To reach that conclusion, Mr. Gibson compared plaintiff’s pre-injury earning capacity and work life expectancy with his post injury earning capacity and work life expectancy using data from the U.S. Census Bureau’s American Community Survey.  Mr. Gibson used a “proxy” upon which he based both his pre and post injury earning opinions.

Defendants moved to bar Mr. Gibson from testifying under Fed. R. Evid. 702.  Defendants did not challenge Mr. Gibson’s credentials.  The Court found it noteworthy that Mr. Gibson and his colleagues at Vocational Economics had been permitted by Court to testify as experts using work life expectancy tables to determine diminished earning capacity.  See Goesel v.
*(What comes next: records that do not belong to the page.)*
-- ==== Sys2Proof/Machine/Scalar.lean ====
section
/-! DEFINITION. Scalar and address words (spec 09): address arithmetic on A (R177, R178), scalar integers (R179, R180)
and scalar floating point (R181 to R184) on X, and the moves between scalar files and queues (07 R151 to R153). -/

namespace Sys2Proof.Machine

/-- The outcome type of every meaning. -/
abbrev Out := Host.Outcome State Fault Refusal

/-- An AAA or AAI word that writes A[d]: its source registers, its latency, its value (09 R178). -/
def addrWord (i : Instr) (hd : Hdr) (d : Nat) (srcs : List Nat) (lat : Nat) (f : Hand → W64) (s : State) : Out :=
  .next (runWord s .a i hd (fun x m =>
    let h := m.hand x.r
    regMeaning x hd lat (srcs.map h.needA) [.areg (aKey h.ring d) (f h)] 0))

/-- A scalar X word that writes S[d]: its source registers, its latency, its value and flags (09 R180, R185). -/
def scalarWord (i : Instr) (hd : Hdr) (d : Nat) (srcs : List Nat) (lat : Nat) (f : Hand → W64 × Flags) (s : State) : Out :=
  .next (runWord s .x i hd (fun x m =>
    let h := m.hand x.r
    regMeaning x hd lat (srcs.map h.needS) [.sreg (sKey h.ring d) (f h).1] (f h).2))

/-- Smaller or larger of two values, signed or unsigned. -/
def pickMin (u isMax : Bool) (a b : W64) : W64 :=
  let less := if u then a.ult b else a.slt b
  if less != isMax then a else b
/-- The shift count of a 64-bit shift (09 R178, R180). -/
def shiftCount (b : W64) (n : Nat) : Nat := (b.toNat + n) % 64
/-- An upper half joined to a lower half (09 R178, R180). -/
def joinHigh (hi : W32) (lo : W64) : W64 := hi ++ bits lo 0 32
/-- The number of one bits of the low `n` bits. -/
def popCount (x n : Nat) : Nat := ((List.range n).filter (fun i => x.testBit i)).length
/-- The number of leading zero bits in `n` bits. -/
def leadZeros (x n : Nat) : Nat := if x = 0 then n else n - 1 - Nat.log2 x

/-! ## Address arithmetic -/

/-- AADD (09 R178). -/
def execAadd (w : AAA) (s : State) : Out :=
  addrWord (.aadd w) w.hdr w.d.toNat [w.a.toNat, w.b.toNat] 1 (fun h => h.areg w.a.toNat + h.areg w.b.toNat) s

/-- AADDI (09 R178). -/
def execAaddi (w : AAA) (s : State) : Out :=
  addrWord (.aaddi w) w.hdr w.d.toNat [w.a.toNat] 1 (fun h => h.areg w.a.toNat + w.imm.signExtend 64) s

/-- ASUB (09 R178). -/
def execAsub (w : AAA) (s : State) : Out :=
  addrWord (.asub w) w.hdr w.d.toNat [w.a.toNat, w.b.toNat] 1 (fun h => h.areg w.a.toNat - h.areg w.b.toNat) s

/-- AMUL (09 R178). -/
def execAmul (w : AAA) (s : State) : Out :=
  addrWord (.amul w) w.hdr w.d.toNat [w.a.toNat, w.b.toNat] 2 (fun h => h.areg w.a.toNat * h.areg w.b.toNat) s

/-- AMULI (09 R178). -/
def execAmuli (w : AAA) (s : State) : Out :=
  addrWord (.amuli w) w.hdr w.d.toNat [w.a.toNat] 2 (fun h => h.areg w.a.toNat * w.imm.signExtend 64) s

/-- ASHL (09 R178). -/
def execAshl (w : AAA) (s : State) : Out :=
  addrWord (.ashl w) w.hdr w.d.toNat [w.a.toNat, w.b.toNat] 1 (fun h => h.areg w.a.toNat <<< shiftCount (h.areg w.b.toNat) (bits w.imm 0 6).toNat) s

/-- ASHR (09 R178). -/
def execAshr (w : AAA) (s : State) : Out :=
  addrWord (.ashr w) w.hdr w.d.toNat [w.a.toNat, w.b.toNat] 1 (fun h => let c := shiftCount (h.areg w.b.toNat) (bits w.imm 0 6).toNat; if bit w.imm 6 then h.areg w.a.toNat >>> c else (h.areg w.a.toNat).sshiftRight c) s

/-- AAND (09 R178). -/
def execAand (w : AAA) (s : State) : Out :=
  addrWord (.aand w) w.hdr w.d.toNat [w.a.toNat, w.b.toNat] 1 (fun h => h.areg w.a.toNat &&& h.areg w.b.toNat) s

/-- AOR (09 R178). -/
def execAor (w : AAA) (s : State) : Out :=
  addrWord (.aor w) w.hdr w.d.toNat [w.a.toNat, w.b.toNat] 1 (fun h => h.areg w.a.toNat ||| h.areg w.b.toNat) s

/-- AXOR (09 R178). -/
def execAxor (w : AAA) (s : State) : Out :=
  addrWord (.axor w) w.hdr w.d.toNat [w.a.toNat, w.b.toNat] 1 (fun h => h.areg w.a.toNat ^^^ h.areg w.b.toNat) s

/-- AMIN (09 R178). -/
def execAmin (w : AAA) (s : State) : Out :=
  addrWord (.amin w) w.hdr w.d.toNat [w.a.toNat, w.b.toNat] 1 (fun h => pickMin (bit w.imm 6) false (h.areg w.a.toNat) (h.areg w.b.toNat)) s

/-- AMAX (09 R178). -/
def execAmax (w : AAA) (s : State) : Out :=
  addrWord (.amax w) w.hdr w.d.toNat [w.a.toNat, w.b.toNat] 1 (fun h => pickMin (bit w.imm 6) true (h.areg w.a.toNat) (h.areg w.b.toNat)) s

/-- ALI: an immediate, sign- or zero-extended (09 R178). -/
def execAli (w : AAI) (s : State) : Out :=
  addrWord (.ali w) w.hdr w.d.toNat [] 1 (fun _ => if w.part = 0 then w.imm.signExtend 64 else w.imm.zeroExtend 64) s

/-- ALIH: the upper half replaced; it reads its own destination (09 R178). -/
def execAlih (w : AAI) (s : State) : Out :=
  addrWord (.alih w) w.hdr w.d.toNat [w.d.toNat] 1 (fun h => joinHigh w.imm (h.areg w.d.toNat)) s

/-- An element extended to 64 bits: signed for i types, else with zeros (07 R153). -/
def extendElem (ty v : Nat) : W64 := if tySigned ty then w64 (sext (tw ty) v) else BitVec.ofNat 64 v

/-- AFV: an element of a queue entry into A (07 R153). -/
def execAfv (w : VVI) (s : State) : Out :=
  .next (runWord s .a (.afv w) w.hdr (fun x m =>
    let h := m.hand x.r
    let ty := w.ty.toNat
    let hi := bit w.imm 12
    queueMeaning x m w.hdr [⟨w.a.toNat, w.ka, false, ty⟩] [] 2 [if hi then h.needA w.d.toNat else none] (fun vs =>
      let v := extendElem ty (elem (vs.headD 0) (tw ty) (bits w.imm 0 7).toNat)
      ([.areg (aKey h.ring w.d.toNat) (if hi then joinHigh (bits v 0 32) (h.areg w.d.toNat) else v)], 0))))

/-! ## Scalar integers -/

/-- SADD (09 R180). -/
def execSadd (w : SSS) (s : State) : Out :=
  scalarWord (.sadd w) w.hdr w.d.toNat [w.a.toNat, w.b.toNat] 2 (fun h => (h.sreg w.a.toNat + h.sreg w.b.toNat, 0)) s

/-- SADDI (09 R180). -/
def execSaddi (w : SSS) (s : State) : Out :=
  scalarWord (.saddi w) w.hdr w.d.toNat [w.a.toNat] 2 (fun h => (h.sreg w.a.toNat + w.imm.signExtend 64, 0)) s

/-- SSUB (09 R180). -/
def execSsub (w : SSS) (s : State) : Out :=
  scalarWord (.ssub w) w.hdr w.d.toNat [w.a.toNat, w.b.toNat] 2 (fun h => (h.sreg w.a.toNat - h.sreg w.b.toNat, 0)) s

/-- SMUL (09 R180). -/
def execSmul (w : SSS) (s : State) : Out :=
  scalarWord (.smul w) w.hdr w.d.toNat [w.a.toNat, w.b.toNat] 4 (fun h => (h.sreg w.a.toNat * h.sreg w.b.toNat, 0)) s

/-- The upper half of the exact 128-bit product (09 R180). -/
def mulHigh (u : Bool) (a b : W64) : W64 :=
  if u then BitVec.ofNat 64 (a.toNat * b.toNat / 2 ^ 64) else BitVec.ofInt 64 (a.toInt * b.toInt / 2 ^ 64)
/-- The quotient of SDIV, truncated toward zero, with its two corners (09 R180). -/
def divQ (u : Bool) (a b : W64) : W64 :=
  if b = 0 then -1
  else if u then BitVec.ofNat 64 (a.toNat / b.toNat)
  else BitVec.ofInt 64 (a.toInt.tdiv b.toInt)
/-- The remainder of SREM, with the sign of the dividend (09 R180). -/
def divR (u : Bool) (a b : W64) : W64 := if b = 0 then a else a - divQ u a b * b

/-- SMULH (09 R180). -/
def execSmulh (w : SSS) (s : State) : Out :=
  scalarWord (.smulh w) w.hdr w.d.toNat [w.a.toNat, w.b.toNat] 4 (fun h => (mulHigh (bit w.imm 6) (h.sreg w.a.toNat) (h.sreg w.b.toNat), 0)) s

/-- SDIV (09 R180). -/
def execSdiv (w : SSS) (s : State) : Out :=
  scalarWord (.sdiv w) w.hdr w.d.toNat [w.a.toNat, w.b.toNat] 20 (fun h => (divQ (bit w.imm 6) (h.sreg w.a.toNat) (h.sreg w.b.toNat), 0)) s

/-- SREM (09 R180). -/
def execSrem (w : SSS) (s : State) : Out :=
  scalarWord (.srem w) w.hdr w.d.toNat [w.a.toNat, w.b.toNat] 20 (fun h => (divR (bit w.imm 6) (h.sreg w.a.toNat) (h.sreg w.b.toNat), 0)) s

/-- SAND (09 R180). -/
def execSand (w : SSS) (s : State) : Out :=
  scalarWord (.sand w) w.hdr w.d.toNat [w.a.toNat, w.b.toNat] 2 (fun h => (h.sreg w.a.toNat &&& h.sreg w.b.toNat, 0)) s

/-- SOR (09 R180). -/
def execSor (w : SSS) (s : State) : Out :=
  scalarWord (.sor w) w.hdr w.d.toNat [w.a.toNat, w.b.toNat] 2 (fun h => (h.sreg w.a.toNat ||| h.sreg w.b.toNat, 0)) s

/-- SXOR (09 R180). -/
def execSxor (w : SSS) (s : State) : Out :=
  scalarWord (.sxor w) w.hdr w.d.toNat [w.a.toNat, w.b.toNat] 2 (fun h => (h.sreg w.a.toNat ^^^ h.sreg w.b.toNat, 0)) s

/-- SSHL (09 R180). -/
def execSshl (w : SSS) (s : State) : Out :=
  scalarWord (.sshl w) w.hdr w.d.toNat [w.a.toNat, w.b.toNat] 2 (fun h => (h.sreg w.a.toNat <<< shiftCount (h.sreg w.b.toNat) (bits w.imm 0 6).toNat, 0)) s

/-- SSHR (09 R180). -/
def execSshr (w : SSS) (s : State) : Out :=
  scalarWord (.sshr w) w.hdr w.d.toNat [w.a.toNat, w.b.toNat] 2 (fun h => (h.sreg w.a.toNat >>> shiftCount (h.sreg w.b.toNat) (bits w.imm 0 6).toNat, 0)) s

/-- SSRA (09 R180). -/
def execSsra (w : SSS) (s : State) : Out :=
  scalarWord (.ssra w) w.hdr w.d.toNat [w.a.toNat, w.b.toNat] 2 (fun h => ((h.sreg w.a.toNat).sshiftRight (shiftCount (h.sreg w.b.toNat) (bits w.imm 0 6).toNat), 0)) s

/-- SMIN (09 R180). -/
def execSmin (w : SSS) (s : State) : Out :=
  scalarWord (.smin w) w.hdr w.d.toNat [w.a.toNat, w.b.toNat] 2 (fun h => (pickMin (bit w.imm 6) false (h.sreg w.a.toNat) (h.sreg w.b.toNat), 0)) s

/-- SMAX (09 R180). -/
def execSmax (w : SSS) (s : State) : Out :=
  scalarWord (.smax w) w.hdr w.d.toNat [w.a.toNat, w.b.toNat] 2 (fun h => (pickMin (bit w.imm 6) true (h.sreg w.a.toNat) (h.sreg w.b.toNat), 0)) s

/-- SSLT (09 R180). -/
def execSslt (w : SSS) (s : State) : Out :=
  scalarWord (.sslt w) w.hdr w.d.toNat [w.a.toNat, w.b.toNat] 2 (fun h => (ofBool 64 (if bit w.imm 6 then (h.sreg w.a.toNat).ult (h.sreg w.b.toNat) else (h.sreg w.a.toNat).slt (h.sreg w.b.toNat)), 0)) s

/-- SSEL (09 R180). -/
def execSsel (w : SSS) (s : State) : Out :=
  scalarWord (.ssel w) w.hdr w.d.toNat [(bits w.imm 0 6).toNat, w.a.toNat, w.b.toNat] 2 (fun h => (if h.sreg (bits w.imm 0 6).toNat != 0 then h.sreg w.a.toNat else h.sreg w.b.toNat, 0)) s

/-- SLI (09 R180). -/
def execSli (w : SSI) (s : State) : Out :=
  scalarWord (.sli w) w.hdr w.d.toNat [] 2 (fun _ => (w.imm.signExtend 64, 0)) s

/-- SLIH (09 R180). -/
def execSlih (w : SSI) (s : State) : Out :=
  scalarWord (.slih w) w.hdr w.d.toNat [w.d.toNat] 2 (fun h => (joinHigh (bits w.imm 0 32) (h.sreg w.d.toNat), 0)) s

/-- SPOPC (09 R180). -/
def execSpopc (w : SSS) (s : State) : Out :=
  scalarWord (.spopc w) w.hdr w.d.toNat [w.a.toNat] 2 (fun h => (BitVec.ofNat 64 (popCount (h.sreg w.a.toNat).toNat 64), 0)) s

/-- SCLZ (09 R180). -/
def execSclz (w : SSS) (s : State) : Out :=
  scalarWord (.sclz w) w.hdr w.d.toNat [w.a.toNat] 2 (fun h => (BitVec.ofNat 64 (leadZeros (h.sreg w.a.toNat).toNat 64), 0)) s

/-! ## Scalar floating point -/

/-- The code of a floating operand in the low bits of an S register (09 R181). -/
def sfCode (f : FFmt) (v : W64) : Nat := v.toNat % 2 ^ f.width
/-- Operand b with NB applied: an exact sign change, on a NaN as well (09 R182). -/
def sfNeg (f : FFmt) (nb : Bool) (c : Nat) : Nat := if nb then c ^^^ f.signBit else c
/-- A scalar floating result, zero-extended (09 R181). -/
def sfOut (r : FRes) : W64 × Flags := (BitVec.ofNat 64 r.code, r.flags)
/-- The frame of SFADD, SFMUL and SFMA (09 R182): the mode is XMODE.RM at issue. -/
def sfWord (i : Instr) (w : SSS) (srcs : List Nat) (f : FFmt → Nat → Nat → Nat → Nat → FRes) (s : State) : Out :=
  let fm := FFmt.ofType (bits w.imm 0 4).toNat
  scalarWord i w.hdr w.d.toNat srcs 4 (fun h =>
    sfOut (f fm h.xrm (sfCode fm (h.sreg w.a.toNat)) (sfNeg fm (bit w.imm 4) (sfCode fm (h.sreg w.b.toNat)))
      (sfCode fm (h.sreg w.d.toNat)))) s

/-- SFADD (09 R182). -/
def execSfadd (w : SSS) (s : State) : Out :=
  sfWord (.sfadd w) w [w.a.toNat, w.b.toNat] (fun f rm a b _ => fAdd f rm a b) s
/-- SFMUL (09 R182). -/
def execSfmul (w : SSS) (s : State) : Out :=
  sfWord (.sfmul w) w [w.a.toNat, w.b.toNat] (fun f rm a b _ => fMul f rm a b) s
/-- SFMA, with S[d] as the addend (09 R182). -/
def execSfma (w : SSS) (s : State) : Out :=
  sfWord (.sfma w) w [w.a.toNat, w.b.toNat, w.d.toNat] (fun f rm a b c => fMulAdd f rm a b c false) s

/-- One side of a conversion from a type code (09 R181, R183). -/
def cvtSide (ty : Nat) : CvtSide := if isF ty then .flt (FFmt.ofType ty) else .int (tySigned ty) (tw ty)
/-- A conversion's result extended by its type (09 R181). -/
def cvtExtend (ty code : Nat) : W64 := if isF ty then BitVec.ofNat 64 code else extendElem ty code
/-- SFCVT (09 R183). -/
def execSfcvt (w : SSS) (s : State) : Out :=
  let d := (bits w.imm 0 4).toNat
  let t := (bits w.imm 4 4).toNat
  scalarWord (.sfcvt w) w.hdr w.d.toNat [w.a.toNat] 4 (fun h =>
    let r := convert h.xrm h.xsat (cvtSide d) (cvtSide t) ((h.sreg w.a.toNat).toNat % 2 ^ tw t)
    (cvtExtend d r.code, r.flags)) s
/-- SFCMP (09 R184). -/
def execSfcmp (w : SSS) (s : State) : Out :=
  let f := FFmt.ofType (bits w.imm 0 4).toNat
  scalarWord (.sfcmp w) w.hdr w.d.toNat [w.a.toNat, w.b.toNat] 2 (fun h =>
    let a := f.decode (sfCode f (h.sreg w.a.toNat))
    let b := f.decode (sfCode f (h.sreg w.b.toNat))
    (ofBool 64 (fCompare (bits w.imm 4 3).toNat a b), compareFlags a b)) s

/-! ## Moves between the scalar files and the queues -/

/-- SFV: an element of a queue entry into S (07 R153). -/
def execSfv (w : VVI) (s : State) : Out :=
  .next (runWord s .x (.sfv w) w.hdr (fun x m =>
    let ty := w.ty.toNat
    queueMeaning x m w.hdr [⟨w.a.toNat, w.ka, false, ty⟩] [] 2 [] (fun vs =>
      ([.sreg (sKey (m.hand x.r).ring w.d.toNat) (extendElem ty (elem (vs.headD 0) (tw ty) (bits w.imm 0 7).toNat))], 0))))

/-- SVS: a queue entry with one element from S, the rest zero (07 R153). -/
def execSvs (w : VVI) (s : State) : Out :=
  .next (runWord s .x (.svs w) w.hdr (fun x m =>
    let ty := w.ty.toNat
    let n := w.a.toNat - 1536
    queueMeaning x m w.hdr [] [w.d.toNat] 2 [(m.hand x.r).needS n] (fun _ =>
      ([.queue w.d.toNat (BitVec.ofNat 1024 (((m.hand x.r).sreg n).toNat % 2 ^ tw ty * 2 ^ (tw ty * (bits w.imm 0 7).toNat)))], 0))))

/-- HFV: a lane into H (07 R153). -/
def execHfv (w : VVI) (s : State) : Out :=
  .next (runWord s .m (.hfv w) w.hdr (fun x m =>
    queueMeaning x m w.hdr [⟨w.a.toNat, w.ka, false, 4⟩] [] 2 [] (fun vs =>
      ([.hreg w.d.toNat (lane (vs.headD 0) (bits w.imm 0 5).toNat)], 0))))

/-- VMOV: an entry from one queue to another (07 R153); it lands in 1. It carries no type, and from source 1616 it moves the 32-bit lane
numbers (DESIGN CHOICE, log 119). -/
def execVmov (w : VVV) (s : State) : Out :=
  .next (runWord s .x (.vmov w) w.hdr (fun x m =>
    queueMeaning x m w.hdr [⟨w.a.toNat, w.ka, false, 4⟩] [w.d.toNat] 1 [] (fun vs => ([.queue w.d.toNat (vs.headD 0)], 0))))

/-- VDEP: the landed and reserved depth of a, and the pool's free entries after d's reservation (07 R153). -/
def execVdep (w : VVI) (s : State) : Out :=
  .next (runWord s .x (.vdep w) w.hdr (fun x m =>
    let h := m.hand x.r
    let q := h.queue w.a.toNat
    let l := (q.filter Slot.isLanded).length
    queueMeaning x m w.hdr [] [w.d.toNat] 2 [] (fun _ =>
      ([.queue w.d.toNat (mkEntry 32 [l, q.length - l, h.pool - 1])], 0))))

/-- The registers of a VCLR range. -/
def vclrRange (w : VVI) : List Nat := (List.range ((bits w.imm 0 6).toNat + 1)).map (w.d.toNat + ·)
/-- One queue register freed, with every engine's latch on it (07 R142, R153). -/
def Hand.clearQueue (h : Hand) (q : Nat) : Hand :=
  Hand.modEngines { h with v := h.v.set q [], freed := h.freed + (h.queue q).length }
    (fun x => if x.latch.map Prod.fst == some q then { x with latch := none } else x)
/-- VCLR: frozen with code 3 while a reservation stands, then every entry of the range is freed (07 R153). -/
def execVclr (w : VVI) (s : State) : Out :=
  .next (runWord s .x (.vclr w) w.hdr (fun x m =>
    let h := m.hand x.r
    instantMeaning x w.hdr
      [freezeIf ((vclrRange w).any (fun q => (h.queue q).any (fun e => !e.isLanded))) 3
        (((vclrRange w).find? (fun q => (h.queue q).any (fun e => !e.isLanded))).getD 0)]
      (fun m' => m'.modHand x.r (fun h => (vclrRange w).foldl Hand.clearQueue h))))

end Sys2Proof.Machine
end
Boley Intl. (H.K) Ltd., No. 09 C 4595 2012 WL 5306284 @ *1-2 (N.D. Ill. October 26, 2012); and Thakore v. Universal Mach. Co. of Pottstown, Inc., 670 F. Supp. 2nd 705, 729‑31 (N.D. Ill. 2009).  Rather, defendants argued that Mr. Gibson’s use of average age earning progression of the median male with Rossi’s educational level “utilizes certain generalities clearly contradictory to the facts proffered in this case.”  Specifically, defendants complained that Mr. Gibson had failed to consider plaintiff’s earning history, his slim prospects of employment with the Cook County Sheriff’s Office, and plaintiff’s home life.  Defendants further urged the Court to bar Mr. Gibson asserting that Gibson’s use of “median person” to assess plaintiff’s earning capacity because plaintiff’s income before the accident was substantially below what Mr. Gibson’s chart showed what would be expected of the median person. 

The court reviewed Mr. Gibson’s report which laid out why he believed that the median person he hypothesized was a reasonable proxy for plaintiff.  In his report, Mr. Gibson explained, “younger workers rarely have earnings that reasonably represent an average life time earning capacity.” 

Defendants also attacked Mr. Gibson’s consideration of plaintiff’s application to the sheriff’s office, and provided the court with an affidavit from the deputy director of the Cook County Sheriff’s Office Merit Board showing that plaintiff may not have been hired by the sheriff’s office because of plaintiff’s prior arrest and history of drug use.  Mr. Gibson testified, however, that he did premise his analysis on whether plaintiff would have been hired by the sheriff’s office finding that plaintiff’s application supported Mr. Gibson’s belief that plaintiff would have been actively employed or actively seeking employment similar in nature.

The court found that Mr. Gibson’s opinions were based on sufficient facts and data to be admissible provided that plaintiff presented evidence that his earning capacity has been impaired by the injury.  Accordingly, defendants’ motion to strike Mr. Gibson’s report and bar his testimony was denied.